### EXERCISE AIM
Entries follow. Return each line that contains the word "entry".

╔══

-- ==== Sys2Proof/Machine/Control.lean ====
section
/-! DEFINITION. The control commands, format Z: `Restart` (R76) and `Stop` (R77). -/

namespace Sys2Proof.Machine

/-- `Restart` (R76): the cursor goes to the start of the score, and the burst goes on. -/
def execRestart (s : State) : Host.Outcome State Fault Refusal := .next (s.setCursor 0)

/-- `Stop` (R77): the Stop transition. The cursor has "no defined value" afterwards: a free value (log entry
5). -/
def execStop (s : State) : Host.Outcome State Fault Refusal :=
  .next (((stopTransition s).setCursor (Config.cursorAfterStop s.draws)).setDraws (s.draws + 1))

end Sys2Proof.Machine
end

╚══
╔══

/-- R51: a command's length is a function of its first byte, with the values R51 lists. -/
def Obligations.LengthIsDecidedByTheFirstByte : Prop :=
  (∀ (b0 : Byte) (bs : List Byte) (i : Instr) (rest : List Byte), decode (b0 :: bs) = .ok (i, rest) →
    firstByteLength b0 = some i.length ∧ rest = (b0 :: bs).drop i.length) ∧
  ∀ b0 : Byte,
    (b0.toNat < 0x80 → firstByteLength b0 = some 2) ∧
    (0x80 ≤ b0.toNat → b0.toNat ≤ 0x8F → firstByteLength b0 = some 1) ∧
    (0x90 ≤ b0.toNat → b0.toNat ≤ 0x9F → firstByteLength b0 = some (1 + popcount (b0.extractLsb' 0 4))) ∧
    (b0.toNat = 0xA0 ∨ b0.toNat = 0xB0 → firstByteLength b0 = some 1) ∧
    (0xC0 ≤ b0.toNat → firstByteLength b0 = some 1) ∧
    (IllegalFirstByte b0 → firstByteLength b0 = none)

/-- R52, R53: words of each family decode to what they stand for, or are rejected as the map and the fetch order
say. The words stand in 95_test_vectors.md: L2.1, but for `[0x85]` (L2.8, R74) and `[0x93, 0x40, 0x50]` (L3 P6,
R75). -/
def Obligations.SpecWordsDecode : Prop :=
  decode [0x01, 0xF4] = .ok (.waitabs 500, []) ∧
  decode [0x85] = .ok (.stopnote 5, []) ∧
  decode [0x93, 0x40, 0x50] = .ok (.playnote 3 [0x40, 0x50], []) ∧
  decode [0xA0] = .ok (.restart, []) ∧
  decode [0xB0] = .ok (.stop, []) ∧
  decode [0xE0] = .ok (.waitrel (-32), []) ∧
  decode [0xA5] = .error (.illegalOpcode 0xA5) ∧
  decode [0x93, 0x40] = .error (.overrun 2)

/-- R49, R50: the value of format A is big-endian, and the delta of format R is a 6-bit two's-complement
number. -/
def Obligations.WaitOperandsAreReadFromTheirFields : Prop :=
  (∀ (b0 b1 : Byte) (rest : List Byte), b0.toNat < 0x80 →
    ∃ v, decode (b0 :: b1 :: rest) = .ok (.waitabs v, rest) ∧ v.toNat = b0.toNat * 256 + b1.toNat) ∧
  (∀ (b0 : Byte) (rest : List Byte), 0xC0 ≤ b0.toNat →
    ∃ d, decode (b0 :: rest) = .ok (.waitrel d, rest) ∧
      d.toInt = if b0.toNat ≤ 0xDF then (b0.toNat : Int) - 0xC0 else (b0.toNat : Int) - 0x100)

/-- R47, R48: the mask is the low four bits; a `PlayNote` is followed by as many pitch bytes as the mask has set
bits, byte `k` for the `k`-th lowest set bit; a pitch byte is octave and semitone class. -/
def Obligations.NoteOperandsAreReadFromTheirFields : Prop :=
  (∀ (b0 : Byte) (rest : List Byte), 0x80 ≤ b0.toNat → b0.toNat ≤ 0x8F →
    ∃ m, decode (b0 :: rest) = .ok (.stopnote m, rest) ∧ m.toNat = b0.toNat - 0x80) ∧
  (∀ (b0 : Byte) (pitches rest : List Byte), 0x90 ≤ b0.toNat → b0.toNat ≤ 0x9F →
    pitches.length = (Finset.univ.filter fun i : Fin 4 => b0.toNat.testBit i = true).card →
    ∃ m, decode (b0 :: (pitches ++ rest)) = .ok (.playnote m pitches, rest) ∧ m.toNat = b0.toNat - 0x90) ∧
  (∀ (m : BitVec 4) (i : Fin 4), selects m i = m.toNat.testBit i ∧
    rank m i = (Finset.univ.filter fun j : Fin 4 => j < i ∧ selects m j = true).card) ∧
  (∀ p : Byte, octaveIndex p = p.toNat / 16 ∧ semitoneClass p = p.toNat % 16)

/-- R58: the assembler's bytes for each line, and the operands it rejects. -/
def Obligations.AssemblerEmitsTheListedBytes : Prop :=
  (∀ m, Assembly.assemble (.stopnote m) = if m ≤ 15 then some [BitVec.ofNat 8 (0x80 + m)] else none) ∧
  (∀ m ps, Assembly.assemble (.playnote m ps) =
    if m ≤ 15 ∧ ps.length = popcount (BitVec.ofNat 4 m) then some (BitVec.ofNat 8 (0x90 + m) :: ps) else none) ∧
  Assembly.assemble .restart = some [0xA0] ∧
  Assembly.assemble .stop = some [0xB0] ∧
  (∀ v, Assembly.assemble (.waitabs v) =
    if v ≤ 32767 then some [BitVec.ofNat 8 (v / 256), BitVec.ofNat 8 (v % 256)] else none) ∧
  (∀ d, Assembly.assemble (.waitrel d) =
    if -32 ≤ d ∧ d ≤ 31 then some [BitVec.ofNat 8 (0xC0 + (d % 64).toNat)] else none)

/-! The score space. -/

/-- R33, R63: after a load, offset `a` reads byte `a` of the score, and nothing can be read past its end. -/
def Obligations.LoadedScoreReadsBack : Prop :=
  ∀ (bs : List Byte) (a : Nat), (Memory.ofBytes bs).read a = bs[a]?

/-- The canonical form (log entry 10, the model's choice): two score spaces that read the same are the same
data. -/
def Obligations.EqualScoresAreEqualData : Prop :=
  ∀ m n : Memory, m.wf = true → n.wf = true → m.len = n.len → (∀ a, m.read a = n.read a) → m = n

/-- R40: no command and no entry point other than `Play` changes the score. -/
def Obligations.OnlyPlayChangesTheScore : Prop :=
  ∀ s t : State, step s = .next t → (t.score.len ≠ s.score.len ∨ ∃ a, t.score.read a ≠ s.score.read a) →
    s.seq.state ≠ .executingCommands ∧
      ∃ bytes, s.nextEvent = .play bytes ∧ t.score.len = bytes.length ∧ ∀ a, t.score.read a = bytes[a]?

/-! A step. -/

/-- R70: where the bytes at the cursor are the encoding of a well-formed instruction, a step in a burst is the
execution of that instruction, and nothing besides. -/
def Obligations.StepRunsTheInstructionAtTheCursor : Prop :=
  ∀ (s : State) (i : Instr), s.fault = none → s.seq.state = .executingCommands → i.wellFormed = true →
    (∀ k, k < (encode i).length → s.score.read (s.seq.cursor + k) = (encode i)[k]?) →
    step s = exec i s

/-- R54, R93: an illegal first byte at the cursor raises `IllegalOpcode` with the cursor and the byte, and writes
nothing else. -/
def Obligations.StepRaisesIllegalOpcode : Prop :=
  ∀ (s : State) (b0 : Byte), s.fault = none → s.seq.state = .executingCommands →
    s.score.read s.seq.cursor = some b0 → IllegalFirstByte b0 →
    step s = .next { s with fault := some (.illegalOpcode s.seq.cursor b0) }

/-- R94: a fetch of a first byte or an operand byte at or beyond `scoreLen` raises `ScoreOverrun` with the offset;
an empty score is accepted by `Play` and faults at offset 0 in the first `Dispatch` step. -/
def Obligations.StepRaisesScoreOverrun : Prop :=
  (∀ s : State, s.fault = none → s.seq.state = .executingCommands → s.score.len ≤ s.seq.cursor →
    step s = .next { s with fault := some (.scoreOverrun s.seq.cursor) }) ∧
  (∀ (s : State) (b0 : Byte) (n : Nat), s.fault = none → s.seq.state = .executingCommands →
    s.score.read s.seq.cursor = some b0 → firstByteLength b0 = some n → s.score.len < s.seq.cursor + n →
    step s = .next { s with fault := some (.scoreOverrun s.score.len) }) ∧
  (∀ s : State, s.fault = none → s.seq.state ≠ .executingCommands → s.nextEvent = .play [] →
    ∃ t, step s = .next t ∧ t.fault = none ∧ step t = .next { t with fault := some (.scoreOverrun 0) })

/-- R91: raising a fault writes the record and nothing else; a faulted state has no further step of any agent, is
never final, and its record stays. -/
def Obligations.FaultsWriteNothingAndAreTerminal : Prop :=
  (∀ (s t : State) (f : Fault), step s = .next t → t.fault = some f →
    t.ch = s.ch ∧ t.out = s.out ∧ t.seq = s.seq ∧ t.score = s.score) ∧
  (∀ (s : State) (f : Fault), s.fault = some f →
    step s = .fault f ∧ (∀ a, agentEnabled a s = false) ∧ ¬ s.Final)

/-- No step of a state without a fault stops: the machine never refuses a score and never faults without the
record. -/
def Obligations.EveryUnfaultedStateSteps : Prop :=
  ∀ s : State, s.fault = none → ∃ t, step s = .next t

╚══
╔══

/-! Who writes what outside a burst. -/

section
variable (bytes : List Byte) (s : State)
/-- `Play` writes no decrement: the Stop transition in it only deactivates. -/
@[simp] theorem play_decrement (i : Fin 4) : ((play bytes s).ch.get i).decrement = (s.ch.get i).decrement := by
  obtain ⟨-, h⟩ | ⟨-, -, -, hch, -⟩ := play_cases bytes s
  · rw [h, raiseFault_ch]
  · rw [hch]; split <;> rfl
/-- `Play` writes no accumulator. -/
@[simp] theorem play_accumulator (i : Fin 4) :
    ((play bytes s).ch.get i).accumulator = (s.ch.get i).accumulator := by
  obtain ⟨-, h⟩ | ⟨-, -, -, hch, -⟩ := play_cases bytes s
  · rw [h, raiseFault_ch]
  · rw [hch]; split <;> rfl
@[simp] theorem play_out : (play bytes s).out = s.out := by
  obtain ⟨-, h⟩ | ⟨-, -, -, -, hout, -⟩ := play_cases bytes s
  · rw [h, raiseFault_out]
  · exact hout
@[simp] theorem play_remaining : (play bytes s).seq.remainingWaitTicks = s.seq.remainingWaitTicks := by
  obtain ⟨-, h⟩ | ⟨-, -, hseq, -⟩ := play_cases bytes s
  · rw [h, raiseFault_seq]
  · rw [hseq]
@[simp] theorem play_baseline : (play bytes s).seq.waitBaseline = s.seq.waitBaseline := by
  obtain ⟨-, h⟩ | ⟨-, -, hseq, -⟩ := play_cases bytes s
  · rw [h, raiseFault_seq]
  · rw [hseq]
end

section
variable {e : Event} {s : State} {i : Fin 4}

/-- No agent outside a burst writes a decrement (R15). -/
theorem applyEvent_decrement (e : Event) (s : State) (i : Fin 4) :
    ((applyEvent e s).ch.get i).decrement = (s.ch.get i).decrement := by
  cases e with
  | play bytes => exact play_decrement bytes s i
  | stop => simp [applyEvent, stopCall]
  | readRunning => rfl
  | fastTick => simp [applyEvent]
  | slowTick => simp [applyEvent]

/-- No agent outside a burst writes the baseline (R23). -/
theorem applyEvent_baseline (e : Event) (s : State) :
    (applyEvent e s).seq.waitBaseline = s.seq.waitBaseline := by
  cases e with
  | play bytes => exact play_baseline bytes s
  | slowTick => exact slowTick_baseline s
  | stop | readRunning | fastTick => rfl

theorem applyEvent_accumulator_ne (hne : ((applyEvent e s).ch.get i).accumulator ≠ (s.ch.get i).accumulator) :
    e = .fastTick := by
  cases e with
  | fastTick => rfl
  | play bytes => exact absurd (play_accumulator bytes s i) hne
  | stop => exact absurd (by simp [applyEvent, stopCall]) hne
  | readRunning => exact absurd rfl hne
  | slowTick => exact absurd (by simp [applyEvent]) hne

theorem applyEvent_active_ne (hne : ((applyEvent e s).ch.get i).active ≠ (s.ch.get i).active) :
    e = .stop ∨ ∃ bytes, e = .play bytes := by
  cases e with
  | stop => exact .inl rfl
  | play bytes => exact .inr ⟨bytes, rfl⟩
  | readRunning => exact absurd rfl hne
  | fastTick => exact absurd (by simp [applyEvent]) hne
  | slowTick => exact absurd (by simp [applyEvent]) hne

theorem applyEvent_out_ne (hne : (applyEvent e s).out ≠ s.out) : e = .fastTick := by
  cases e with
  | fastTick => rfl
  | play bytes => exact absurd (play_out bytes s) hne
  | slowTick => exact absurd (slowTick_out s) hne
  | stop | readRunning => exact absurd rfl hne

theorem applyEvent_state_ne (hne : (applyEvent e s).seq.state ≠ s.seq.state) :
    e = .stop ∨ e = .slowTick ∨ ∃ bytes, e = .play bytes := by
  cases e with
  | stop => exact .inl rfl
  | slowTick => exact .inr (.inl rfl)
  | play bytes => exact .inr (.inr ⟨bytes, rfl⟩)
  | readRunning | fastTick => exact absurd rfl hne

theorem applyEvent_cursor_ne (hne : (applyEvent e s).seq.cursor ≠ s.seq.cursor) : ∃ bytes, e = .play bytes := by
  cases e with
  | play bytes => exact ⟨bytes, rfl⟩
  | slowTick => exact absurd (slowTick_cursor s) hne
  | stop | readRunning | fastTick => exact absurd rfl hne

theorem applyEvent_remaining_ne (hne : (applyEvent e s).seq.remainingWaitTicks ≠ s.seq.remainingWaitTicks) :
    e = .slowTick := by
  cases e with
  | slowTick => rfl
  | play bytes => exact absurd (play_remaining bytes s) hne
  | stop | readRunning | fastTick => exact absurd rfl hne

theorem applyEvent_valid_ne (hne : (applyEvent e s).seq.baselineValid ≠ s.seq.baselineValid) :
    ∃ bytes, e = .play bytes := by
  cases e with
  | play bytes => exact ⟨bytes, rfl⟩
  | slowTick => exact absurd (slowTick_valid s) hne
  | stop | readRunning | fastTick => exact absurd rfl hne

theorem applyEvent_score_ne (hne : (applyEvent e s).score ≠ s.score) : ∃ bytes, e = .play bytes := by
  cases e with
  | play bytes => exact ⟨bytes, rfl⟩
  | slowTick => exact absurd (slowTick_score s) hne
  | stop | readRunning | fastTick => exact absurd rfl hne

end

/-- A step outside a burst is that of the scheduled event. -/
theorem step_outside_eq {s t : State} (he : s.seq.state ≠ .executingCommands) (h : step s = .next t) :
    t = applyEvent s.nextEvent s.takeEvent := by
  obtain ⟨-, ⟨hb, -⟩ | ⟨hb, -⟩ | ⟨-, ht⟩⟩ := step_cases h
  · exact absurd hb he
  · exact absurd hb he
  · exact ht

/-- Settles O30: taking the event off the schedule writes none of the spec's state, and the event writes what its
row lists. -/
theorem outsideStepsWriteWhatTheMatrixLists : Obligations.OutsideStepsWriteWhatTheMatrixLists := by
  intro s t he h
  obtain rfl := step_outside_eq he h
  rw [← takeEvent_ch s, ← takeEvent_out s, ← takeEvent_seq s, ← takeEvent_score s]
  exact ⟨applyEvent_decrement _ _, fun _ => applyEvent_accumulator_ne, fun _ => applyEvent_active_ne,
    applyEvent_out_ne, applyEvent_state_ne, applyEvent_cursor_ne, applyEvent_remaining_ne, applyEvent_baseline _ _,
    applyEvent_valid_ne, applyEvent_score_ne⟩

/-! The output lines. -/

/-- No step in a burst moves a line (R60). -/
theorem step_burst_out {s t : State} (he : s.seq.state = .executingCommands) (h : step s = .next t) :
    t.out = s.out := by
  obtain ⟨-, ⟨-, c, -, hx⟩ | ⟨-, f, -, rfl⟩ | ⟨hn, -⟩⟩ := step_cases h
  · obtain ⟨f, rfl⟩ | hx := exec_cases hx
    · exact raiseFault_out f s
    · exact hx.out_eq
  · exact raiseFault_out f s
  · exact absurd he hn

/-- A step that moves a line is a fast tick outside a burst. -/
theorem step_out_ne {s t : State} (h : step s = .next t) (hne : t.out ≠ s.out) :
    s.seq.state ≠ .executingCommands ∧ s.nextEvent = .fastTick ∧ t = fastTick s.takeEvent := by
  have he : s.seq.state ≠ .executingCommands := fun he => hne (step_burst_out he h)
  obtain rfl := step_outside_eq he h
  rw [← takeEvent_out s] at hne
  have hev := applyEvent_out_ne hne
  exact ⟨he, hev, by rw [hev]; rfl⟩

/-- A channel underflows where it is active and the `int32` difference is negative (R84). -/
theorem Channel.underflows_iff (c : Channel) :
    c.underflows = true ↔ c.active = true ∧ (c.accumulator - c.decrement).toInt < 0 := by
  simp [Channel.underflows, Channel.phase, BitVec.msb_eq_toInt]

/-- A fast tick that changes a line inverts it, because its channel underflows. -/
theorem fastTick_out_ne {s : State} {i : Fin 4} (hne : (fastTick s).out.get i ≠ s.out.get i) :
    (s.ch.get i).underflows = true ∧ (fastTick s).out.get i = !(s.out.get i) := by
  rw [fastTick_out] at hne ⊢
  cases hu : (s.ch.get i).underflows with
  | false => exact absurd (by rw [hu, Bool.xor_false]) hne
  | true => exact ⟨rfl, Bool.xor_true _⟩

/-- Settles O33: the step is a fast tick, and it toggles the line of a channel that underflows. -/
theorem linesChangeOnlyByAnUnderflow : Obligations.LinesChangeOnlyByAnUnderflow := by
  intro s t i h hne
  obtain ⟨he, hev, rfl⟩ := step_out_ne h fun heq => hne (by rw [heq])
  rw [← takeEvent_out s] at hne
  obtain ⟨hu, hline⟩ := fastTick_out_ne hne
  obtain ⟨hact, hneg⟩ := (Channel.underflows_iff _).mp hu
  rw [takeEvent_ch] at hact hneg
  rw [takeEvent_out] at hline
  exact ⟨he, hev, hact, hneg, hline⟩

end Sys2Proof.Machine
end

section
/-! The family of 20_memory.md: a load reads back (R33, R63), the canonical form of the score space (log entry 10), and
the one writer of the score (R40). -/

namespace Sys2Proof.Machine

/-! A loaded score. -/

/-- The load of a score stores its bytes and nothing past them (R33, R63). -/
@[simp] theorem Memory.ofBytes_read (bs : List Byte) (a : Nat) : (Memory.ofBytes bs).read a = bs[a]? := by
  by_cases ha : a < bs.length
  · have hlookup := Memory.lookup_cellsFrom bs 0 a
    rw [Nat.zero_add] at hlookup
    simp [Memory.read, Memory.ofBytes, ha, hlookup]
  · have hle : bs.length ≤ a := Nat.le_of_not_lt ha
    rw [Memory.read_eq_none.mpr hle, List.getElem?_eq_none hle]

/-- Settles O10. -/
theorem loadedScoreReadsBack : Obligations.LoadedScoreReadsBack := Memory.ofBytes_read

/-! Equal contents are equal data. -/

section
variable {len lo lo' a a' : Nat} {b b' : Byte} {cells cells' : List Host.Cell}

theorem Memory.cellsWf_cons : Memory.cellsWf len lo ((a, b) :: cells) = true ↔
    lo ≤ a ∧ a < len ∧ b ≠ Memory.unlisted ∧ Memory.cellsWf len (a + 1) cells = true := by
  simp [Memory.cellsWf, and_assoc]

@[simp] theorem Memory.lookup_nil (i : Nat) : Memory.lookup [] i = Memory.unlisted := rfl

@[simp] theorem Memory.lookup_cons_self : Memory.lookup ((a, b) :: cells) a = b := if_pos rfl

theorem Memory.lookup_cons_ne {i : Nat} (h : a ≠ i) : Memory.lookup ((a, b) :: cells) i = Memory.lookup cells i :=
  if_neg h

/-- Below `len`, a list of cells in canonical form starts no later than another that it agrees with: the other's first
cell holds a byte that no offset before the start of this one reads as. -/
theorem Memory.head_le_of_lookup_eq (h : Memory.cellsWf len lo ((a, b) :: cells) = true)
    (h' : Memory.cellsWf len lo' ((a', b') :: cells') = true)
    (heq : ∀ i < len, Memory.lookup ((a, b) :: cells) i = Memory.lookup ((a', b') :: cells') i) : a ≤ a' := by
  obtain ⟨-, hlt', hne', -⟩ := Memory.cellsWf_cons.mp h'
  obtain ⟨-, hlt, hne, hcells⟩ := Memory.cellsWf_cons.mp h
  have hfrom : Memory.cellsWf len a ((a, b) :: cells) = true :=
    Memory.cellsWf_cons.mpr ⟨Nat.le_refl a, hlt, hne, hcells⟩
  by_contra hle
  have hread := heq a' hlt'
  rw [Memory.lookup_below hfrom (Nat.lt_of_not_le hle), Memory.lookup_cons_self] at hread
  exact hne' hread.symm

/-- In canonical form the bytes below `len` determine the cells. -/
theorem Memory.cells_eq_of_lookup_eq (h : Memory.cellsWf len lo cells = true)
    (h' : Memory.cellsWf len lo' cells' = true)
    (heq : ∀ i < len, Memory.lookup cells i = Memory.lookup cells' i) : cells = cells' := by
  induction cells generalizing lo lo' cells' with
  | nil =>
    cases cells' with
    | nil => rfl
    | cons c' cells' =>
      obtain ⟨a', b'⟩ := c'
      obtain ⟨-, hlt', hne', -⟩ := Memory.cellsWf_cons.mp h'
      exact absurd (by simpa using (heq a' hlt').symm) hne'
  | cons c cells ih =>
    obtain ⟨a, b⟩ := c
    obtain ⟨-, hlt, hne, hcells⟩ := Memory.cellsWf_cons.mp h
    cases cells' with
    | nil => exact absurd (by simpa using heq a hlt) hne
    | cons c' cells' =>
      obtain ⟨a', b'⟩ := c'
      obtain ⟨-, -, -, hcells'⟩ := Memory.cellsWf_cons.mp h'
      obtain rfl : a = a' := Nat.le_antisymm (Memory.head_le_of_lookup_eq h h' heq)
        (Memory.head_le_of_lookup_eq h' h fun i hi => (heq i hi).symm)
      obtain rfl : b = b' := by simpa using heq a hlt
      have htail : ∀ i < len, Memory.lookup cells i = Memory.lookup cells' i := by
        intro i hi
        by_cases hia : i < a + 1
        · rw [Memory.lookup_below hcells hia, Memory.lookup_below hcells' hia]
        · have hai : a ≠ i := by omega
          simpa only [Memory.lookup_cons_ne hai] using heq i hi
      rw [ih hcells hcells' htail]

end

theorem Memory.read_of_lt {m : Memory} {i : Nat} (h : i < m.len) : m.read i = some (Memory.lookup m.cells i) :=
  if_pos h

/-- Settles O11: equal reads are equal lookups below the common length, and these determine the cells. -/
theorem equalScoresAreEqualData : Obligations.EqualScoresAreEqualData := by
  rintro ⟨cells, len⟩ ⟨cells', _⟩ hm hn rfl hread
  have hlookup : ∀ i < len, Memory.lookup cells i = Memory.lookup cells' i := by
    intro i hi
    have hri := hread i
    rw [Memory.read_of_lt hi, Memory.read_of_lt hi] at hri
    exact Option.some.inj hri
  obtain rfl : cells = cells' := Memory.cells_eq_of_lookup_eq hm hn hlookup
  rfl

╚══

### PROBLEM SOLUTION
/-- `Stop` (R77): the Stop transition. The cursor has "no defined value" afterwards: a free value (log entry
/-- The canonical form (log entry 10, the model's choice): two score spaces that read the same are the same
/-- R40: no command and no entry point other than `Play` changes the score. -/
/-! The family of 20_memory.md: a load reads back (R33, R63), the canonical form of the score space (log entry 10), and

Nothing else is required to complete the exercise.